All dressed up and nowhere to go.



Five (more) reasons to be cheerful


Someone has to start the ball rolling on this blog-sitting lark and so, I will. Taking my prompt from PPQ’s last post, I’ll give you the five songs that mean the most to me... but hopefully, and maybe more importantly why. I ask your forgiveness in advance for a fair amount of lyrics quoting.

The Last CD I Bought Was:
Kings Of Convenience - Riot On An Empty Street
Song Playing Right Now:
Kings Of Convenience - Sorry or Please

Tanita Tikaram – Valentine Heart
If I was a Londoner, rich with complaint
Would you take me back to your house
Which is sainted with lust and the listless shade
If I could have held you once more with that light
It's nothing to you, but it keeps me alive
Like a valentines day, it's a valentines heart, anyway…


Built around a very simple and repeating piano rift, the fist minute of this piece is weaves Tanita’s voice with four or five melancholy notes, repeating yet ever changing in weight and pace, even without her voice the tune is enough to move me. After over a minute the piano is joined by both violin and double bass, pulling against each other. Violins lifting me with hope and promises of better things while the bass pulls you down; wan, wanting, moody. I can be in almost any mood and this song will drag me down, introverted, longing for things I’ve lost and maybe never even had. My relationship to this song is almost fantasy in nature; it encompasses every unrequited love, and every daydream romance.

Aimee Mann – Wise Up
It's not, What you thought
When you first began it
You got, What you want
Now you can hardly stand it though,
By now you know
It's not going to stop
It's not going to stop
It's not going to stop
'Til you wise up

Another incredibly simple song; similar in many ways to Valetine Heart opening with a three or four cords repeating unaccompanied on piano with Aimee’s voice ringing clearly over the top. Yet despite the similarities this song takes me in another direction. Where Valentine Heart pushes me deeper into the fantasy and encourages a rose tinted view of the world, this song pulls me out, like smelling salts to the unconscious; Wise Up slaps me around the face and forces me to look around me. Pulling my head from the sand… “No, it's not going to stop, so just...give up”


Ani Difranco - You Had Time
how can I go home
with nothing to say
I know you're going to look at me that way
and say what did you do out there
and what did you decide
you said you needed time
and you had time

As I write this I’m starting to see themes; strong female vocals, strong piano, clear, uncluttered.
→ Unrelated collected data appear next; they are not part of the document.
-- ==== Sys2Proof/Syntax.lean ====
section
/-! DEFINITION. The instructions and device events of the FX-860: one constructor per row of the opcode table
(R131, R142 for the words, 95_what_each_step_holds for the events). The operands of a word are its fields, high bits
first, under the table's letters; the operands of an event say which unit it strikes. -/
namespace Sys2Proof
This song is no exception; starting with a breathtakingly beautiful piano solo which mesmerises me and full two and half minutes before any lyrics are sung. Where the others were simple, this is anything but; the song evolves, slowly emerging into its final form taking the shape slowly almost randomly, discordantly, distracted, stumbling and unsure. Which, to my untrained ear is finally mirrored by the lyrics, lovers; confused, uncertain; I can find almost every doubt from every relationship in this song.
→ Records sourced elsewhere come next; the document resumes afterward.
-- ==== Sys2Proof/Machine/State.lean ====
section
/-! DEFINITION. The state of the FX-860 package as plain data, what can stop the machine, and the state after reset.
Sparse things are tables keyed by numbers: a key that a table does not list stands for the unit's reset record. -/
namespace Sys2Proof.Machine

/-- A sparse table: keys rise and none is listed twice when it is built by the operations of Ops. -/
abbrev Tab (α : Type) := List (Nat × α)

/-- Bytes of memory listed by address; an address not listed reads 0 (log 1). Canonical: addresses strictly rising, and
no entry holds 0. -/
abbrev Memory := List Host.Cell

/-- Why the machine stops. The device of the spec never stops; these two mark states that no step reaches. -/
inductive Fault where
  /-- `exec` of an instruction word in a state in which no warp issues. Raised by every meaning of a word; safe: the
  step always names the issuing warp first. -/
  | noIssue
  /-- The issue names a warp that does not exist. Raised as above; safe. -/
  | noWarp
  deriving DecidableEq, Repr

/-- Why an instruction has no meaning here. -/
inductive Refusal where
  /-- The instruction is not modelled yet; raised by its arm of `exec` alone; safe. -/
  | notModelled (mnemonic : String)
  deriving DecidableEq, Repr

/-- What a thread waits for before it issues the instruction at its PC again (R24, R28). -/
inductive Wait where
  /-- A pending scalar register (R251). -/
  | scalar (n : Nat)
  /-- A free task-table entry of its core (R246). -/
  | tableFull
  /-- Fewer than 16 sealed unfinished batches (R251). -/
  | sealLimit
  /-- At most n sealed unfinished batches (R252). -/
  | batches (n : Nat)
  /-- Its turn for the mitt of an accumulator (R269). -/
  | mitt (a : Nat)
  /-- The end of the task that a token names (R273). -/
  | task (ent seq : Nat)
  /-- An event counter that reaches a threshold (R297). -/
  | event (n : Nat) (threshold : Word)
  /-- A lattice cell that reaches a threshold (R127): the cell's package address and stack, and its type code. -/
  | lattice (cell stack lt : Nat) (threshold : Dword)
  /-- Room in, or an entry of, a stage queue (R299). -/
  | enqueue (q : Nat)
  | dequeue (q : Nat)
  /-- A free entry, or an entry, of the riser FIFO (R293). -/
  | riserFree
  | riserEntry
  /-- The write-backs of a range form, by number, and the next instruction (R237). -/
  | range (ids : List Nat) (next : Dword)
  /-- The end of a nested handler, before a `tret` of the outer frame (R332). -/
  | nestedEnd
  /-- The crew's commands and the warp's seals, before the leaving `tret` (R340). -/
  | commandsEnd
  /-- A host port that is up (R16), 2 for either; a Jalef port of a mask that is up (R376). With them, the window that the
  access goes through, by partition and number: it is outstanding there. -/
  | link (port : Nat) (window : Option (Nat × Nat))
  | peerLink (mask : Nat) (window : Nat × Nat)
  deriving DecidableEq, Repr

/-- The kinds of access that differ in what they order (R104): an atomic with observers both acquires and releases. -/
inductive Kind where
  | weak
  | strong
  | acquire
  | release
  deriving DecidableEq, Repr

/-- What a thread is doing (R24, R301). -/
inductive Status where
  | ready
  | waiting (w : Wait)
  /-- Arrived at convergence barrier `n`; predicate `k` is written at release; it resumes at `next` (R32, R34). -/
  | converge (n k : Nat) (next : Dword)
  | crewBarrier (next : Dword)
  | gangBarrier (next : Dword)
  | finished
  | parked
  deriving DecidableEq, Repr

/-- The handler that a thread runs (R284, R332). -/
inductive Handler where
  | none
  | trap
  | preempt
  /-- A nested handler over a trap handler, and one over a pre-emption handler. -/
  | nestedTrap
  | nestedPreempt
  deriving DecidableEq, Repr

/-- What a thread that has begun to wait has read (R190, R235): the scalar registers of its warp, the sampled cycle counter
(R194), and its latches. -/
structure Held where
  s : Tab Word
  clk : Dword
  l0 : Option Word
  l1 : Option Word
  l2 : Option Word
  l3 : Option Word
  deriving DecidableEq, Repr

/-- One thread: R17, R24, R29, R101, R301. -/
structure Thread where
  pc : Dword
  /-- v0 to v63; a register not listed holds 0. -/
  v : Tab Word
  /-- p0 to p7 in bits 0 to 7. -/
  p : Byte
  /-- The latches; `none` is an invalid one (R29). -/
  l0 : Option Word
  l1 : Option Word
  l2 : Option Word
  l3 : Option Word
  /-- The view time V (R101). -/
  view : Dword
  /-- The wait count W (R25). -/
  count : Nat
  status : Status
  handler : Handler
  /-- Supervisor mode. -/
  sup : Bool
  /-- The resume record of R301: the resume word, and the cycles left to an `lld`, 0 for none. -/
  resume : Dword
  left : Nat
  /-- The cycle at which a waiting `lld` expires; 0 for none. -/
  timeout : Nat
  /-- The cycle at which the thread became blocked (R336). -/
  since : Nat
  /-- What the blocking instruction in which the thread waits has read (the model's own). -/
  held : Option Held
  /-- The observers of the fences that the thread has executed (R105, R116), and the draw number of the last one with c:
  a lease granted before it serves the thread no more (R111). -/
  fences : BitVec 5
  fenced : Nat
  /-- The largest write time that the thread's strong reads of class c have met (R105). -/
  met : Dword
  deriving DecidableEq, Repr

/-- A convergence barrier (R32): members, arrived, and the cycle at which each arrived thread's timeout expires. -/
structure Barrier where
  m : Word
  z : Word
  expiry : Tab Nat
  deriving DecidableEq, Repr

/-- A batch of engine commands (R251). -/
structure Batch where
  id : Nat
  /-- The register bound by `seal`; none for the open batch and for one sealed without a register (R253). -/
  reg : Option Nat
  closed : Bool
  /-- Commands not completed, and the largest code so far. -/
  left : Nat
  code : Nat
  /-- The timestamp of the completions with REL (R117). -/
  stamp : Dword
  deriving DecidableEq, Repr

/-- What fills a pending scalar register. -/
inductive Pending where
  /-- A sealed batch (R251). -/
  | batch (id : Nat)
  /-- A `demote` or `evict` whose write-backs are these (R243). -/
  | spiral (ids : List Nat)
  /-- A `pwr.gate` of a core (R291). -/
  | gate (core : Nat)
  deriving DecidableEq, Repr

/-- A parked sub-warp that has not entered its handler (R330). -/
structure Sub where
  mask : Word
  cause : Nat
  sub : Nat
  addr : Dword
  word : Word
  /-- The frame's PC (R333), and the instruction that trapped (R301). -/
  pc : Dword
  origin : Dword
  detail : Dword
  nested : Bool
  /-- Its frame stands in the slot already: a save or restore handler has written it (R302). -/
  framed : Bool
  deriving DecidableEq, Repr

/-- Whether a warp is on its core, stopped in held mode, or has left in handler mode (R339, R340). -/
inductive WarpRun where
  | resident
  | held
  | left
  deriving DecidableEq, Repr

structure Warp where
  crew : Nat
  /-- Index in the crew, lane of the core, index among the warps of the lane (R328). -/
  wix : Nat
  lane : Nat
  slot : Nat
  /-- Declared register counts (R172). -/
  kv : Nat
  ks : Nat
  /-- s0 to s31; a register not listed holds 0. -/
  s : Tab Word
  frm : BitVec 2
  fflags : BitVec 5
  threads : List Thread
  bars : Tab Barrier
  pend : Tab Pending
  batches : List Batch
  subs : List Sub
  run : WarpRun
  /-- The cycle from which the timeouts of the warp do not count (R33, R339): they move on by what it lasts. -/
  pausedAt : Option Nat
  /-- What the hardware's next access to the warp's save slot waits for (R16, R376). -/
  stuck : Option Wait
  /-- Timestamps that a later read of a seal register, or a `waitn`, acquires (R117): by register, and of the batches that
  have finished without one. -/
  seals : Tab Dword
  ended : Dword
  deriving DecidableEq, Repr

inductive CrewState where
  | resident
  | suspended
  | finished
  deriving DecidableEq, Repr

structure Crew where
  launch : Nat
  gang : Nat
  cix : Nat
  core : Nat
  /-- First byte of its scratchpad run in the cluster, and its size (R320). -/
  spad : Nat
  size : Nat
  warps : List Nat
  /-- Tensor descriptors td0 to td63: the 16 words of each that is valid (R244, R254). -/
  td : Tab (List Word)
  /-- The cap group that holds the cap and the marks of its warps (R271, R272). -/
  cap : Nat
  marks : Word
  /-- `cbar`: arrivals at the crew barrier (R288). -/
  arrived : Word
  /-- Cover in µJ (R324). -/
  cover : Nat
  state : CrewState
  /-- Spill pointers kept with a suspended crew, by warp index (R340). -/
  spill : Tab Dword
  /-- A scratchpad run that has been scanned out to shadow storage (R339): its bytes, and which of them are poison, by offset. -/
  scanned : Option (Memory × Tab Unit)
  deriving DecidableEq, Repr

inductive GangState where
  | assigned
  | running
  | finished
  deriving DecidableEq, Repr

structure Gang where
  launch : Nat
  index : Dword
  band : Nat
  stage : Nat
  crews : List Nat
  /-- Crews that have arrived at the gang barrier, by crew index (R298). -/
  arrived : Word
  state : GangState
  deriving DecidableEq, Repr

/-- A kernel header (R158), with the address of the first instruction. -/
structure Header where
  entry : Dword
  kv : Nat
  ks : Nat
  warps : Nat
  spad : Nat
  crews : Nat
  role : Nat
  traps : Word
  energy : Nat
  stages : Dword
  deriving DecidableEq, Repr

/-- One stage of a staged launch and the queue to the next (R39, R162). -/
structure Stage where
  header : Header
  /-- Entry size, capacity and high-water mark; all 0 without an output queue. -/
  size : Nat
  capacity : Nat
  mark : Nat
  /-- Entries of the output queue, the head first, with the timestamp of the enqueuer (R299). -/
  entries : List (List Byte × Dword)
  deriving DecidableEq, Repr

structure Launch where
  part : Nat
  /-- The launch queue, or none for the boot gang of R390. -/
  queue : Option Nat
  /-- The ring index of its record (R312). -/
  idx : Word
  /-- The VF it acts for (R352). -/
  vf : Option Nat
  /-- The address of the kernel header (R309). -/
  hdr : Dword
  header : Header
  gangs : Nat
  args : Dword
  qstore : Dword
  dev : Word
  dinc : Word
  wev : Word
  wth : Word
  dobs : BitVec 5
  wobs : BitVec 5
  ser : Bool
  refused : Bool
  begun : Bool
  /-- The next gang index never dispatched, and the indices to dispatch again (R319). -/
  next : Nat
  redo : List Nat
  /-- Gangs finished. -/
  done : Nat
  stages : List Stage
  /-- The band of a staged launch, once it is placed (R39). -/
  band : Option Nat
  aborted : Bool
  reissued : Bool
  /-- STATUS has been written (R316). -/
  finished : Bool
  /-- The largest visibility time of its crews' writes and what its begin acquired (R314, R316). -/
  stamp : Dword
  /-- Its queue has been enabled again since it began (R312): the ring's indices count it no more (log 119, DESIGN CHOICE). -/
  detached : Bool
  /-- What the write of its STATUS waits for (R16, R376). -/
  stuck : Option Wait
  deriving DecidableEq, Repr

/-- The descriptor of a command, read whole at issue: its 16 words (R160, R256). -/
abbrev Desc := List Word

/-- What an engine command does. -/
inductive Command where
  /-- CPY form 0 to 5 (R258): buffer, descriptors, the two coordinate words. -/
  | copy (form x : Nat) (td td2 : Desc) (c0 c1 : Word)
  /-- `mma` (R263): sparse, transposed, overwrite, the operands and their scratchpad words when the source bit is set. -/
  | mma (sparse trans overwrite : Bool) (a b : Nat) (sa sb : Option (Word × Word)) (acc : Nat)
  /-- `tsk.sub` (R273). -/
  | hold (x n : Nat)
  /-- KV form 0 to 2 (R275): buffer, descriptor, the four control words. -/
  | kv (form x : Nat) (td : Desc) (q0 q1 q2 q3 : Word)
  /-- COL function 0 to 6 (R277): descriptors and the group word. -/
  | col (fn : Nat) (td td2 : Desc) (g : Word)
  deriving DecidableEq, Repr

/-- A submitted task (R246). -/
structure Task where
  cmd : Command
  /-- Its place in the core's submission order. -/
  order : Nat
  started : Bool
  warp : Nat
  crew : Nat
  launch : Nat
  batch : Option Nat
  acq : Bool
  rel : Bool
  /-- What the sequence record held when a KV command started (R355): bytes 0 to 23; and the word that holds its GEN, with the
  time at which it had last been written, where it has one. -/
  seqRecord : Option (List Byte)
  genTime : Option (Nat × Dword)
  /-- The instance that a collective command joined, if any (R378). -/
  inst : Option Nat
  /-- Cancelled by a write of its group record, a fence or another participant's fault (R377, R379, R381). -/
  cancelled : Bool
  /-- Whether the issuing threads ran in supervisor mode. -/
  sup : Bool
  /-- The view time that the issue passes on (R116). -/
  stamp : Dword
  /-- Whether R355 refuses a KV command by what STCTL held at its start, and the quarantine list of its VF then (R365). -/
  refused : Bool
  quar : Tab Dword
  /-- The tiles, by band and number, that the command has touched (R78). -/
  seen : List (Nat × Nat)
  /-- What the first access that has not been performed waits for, once the command's run has met it (R16, R376). -/
  stalled : Option Wait
  deriving DecidableEq, Repr

structure Entry where
  /-- Submission count (R250), and the unfinished task. -/
  seq : Nat
  task : Option Task
  /-- The timestamp of the last completion with REL (R273). -/
  stamp : Dword
  deriving DecidableEq, Repr

/-- An operand buffer (R244). -/
structure Buf where
  data : Tab Byte
  full : Bool
  fmt : Nat
  side : Tab Byte
  sfmt : Nat
  poison : Bool
  use : Nat
  deriving DecidableEq, Repr

/-- A waiting `acq` (R269): the warp, and the last submission it waits for. -/
structure MittWait where
  warp : Nat
  upTo : Nat
  deriving DecidableEq, Repr

/-- An accumulator (R244): element (i, j) at 32 i + j. -/
structure Acc where
  el : Tab Word
  defined : Bool
  poison : Bool
  /-- The warp that holds the mitt; none when the engine does. -/
  mitt : Option Nat
  waiting : List MittWait
  deriving DecidableEq, Repr

/-- A KTB entry (R356), with the word that held the GEN of its tag and its write time. -/
structure KtbEntry where
  vf : Nat
  slot : Nat
  gen : Word
  written : Nat × Dword
  block : Nat
  value : Word
  deriving DecidableEq, Repr

/-- The power gate of an upper core (R326). -/
inductive Gate where
  | on
  | drain
  | off
  | wake
  deriving DecidableEq, Repr

/-- A request for a core whose token is not written: the warp, its register, and the code it gets when the gate reaches
the state it asks for (R326). -/
structure GateRequest where
  warp : Nat
  reg : Nat
  code : Nat
  deriving DecidableEq, Repr

/-- Whether a core is in service, asked to be vacated (and in which mode), or vacated (R337 to R340). -/
inductive Vacate where
  | inService
  | asked (handler : Bool)
  /-- Handler mode: the frames are entered, and warps are leaving. -/
  | leaving
  | vacated
  deriving DecidableEq, Repr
Cruiser - Red House Painters
So drive down Beverly Drive
Where my room's lit up all night
I've been so lonely in this bed
It's good to sleep with you instead
It's good to talk all night instead
Morning pours the ocean deep
Into the hollow of my sleep
But the ocean can't be mine
Your perfection can't be mine

At over eight minutes long; this song as its name suggests cruises casually along, again fairly simple but with a raw and low production sort of quality, full of fingers sliding on strings, short draws of breath and even the occasional cough or sniff. All these elements, combined with effortless guitar work and an easy laidback singing style provide a completely natural and honest overtone to the song. You feel it in his voice, he loved her, he lovers her still, she is unique, exotic, erotic… but ultimately it didn’t work out. They separate and he leaves, it hurts but beyond it all this song fills me with joy and hope.

Gorecki - Symphony No. 3
I’m not a huge classical music fan, I only own a handful of CD’s and honestly I really need to be a rare mood to dust them out and relax. However, this is one piece of music that never fails to send shivers down my spine. When I close my eyes, I find myself transported to where I first heard it. Staying at a friend’s house in South Africa, a huge lightning storm had blown out the electrics in the house, so we dug out old battery powered ghetto blaster and the first tape to hand. I sat in the bath, the house lit only by candles and frequent flashes of lighting, the storm rolled on; the drumming of rain on the tin roof only broken by the howling of dogs and long rumbled of thunder. And through all that, a haunting voice of soprano Dawn Upshaw; sings a lament of such sorrowful beauty that I am chilled to the bone, sitting in a piping hot bath.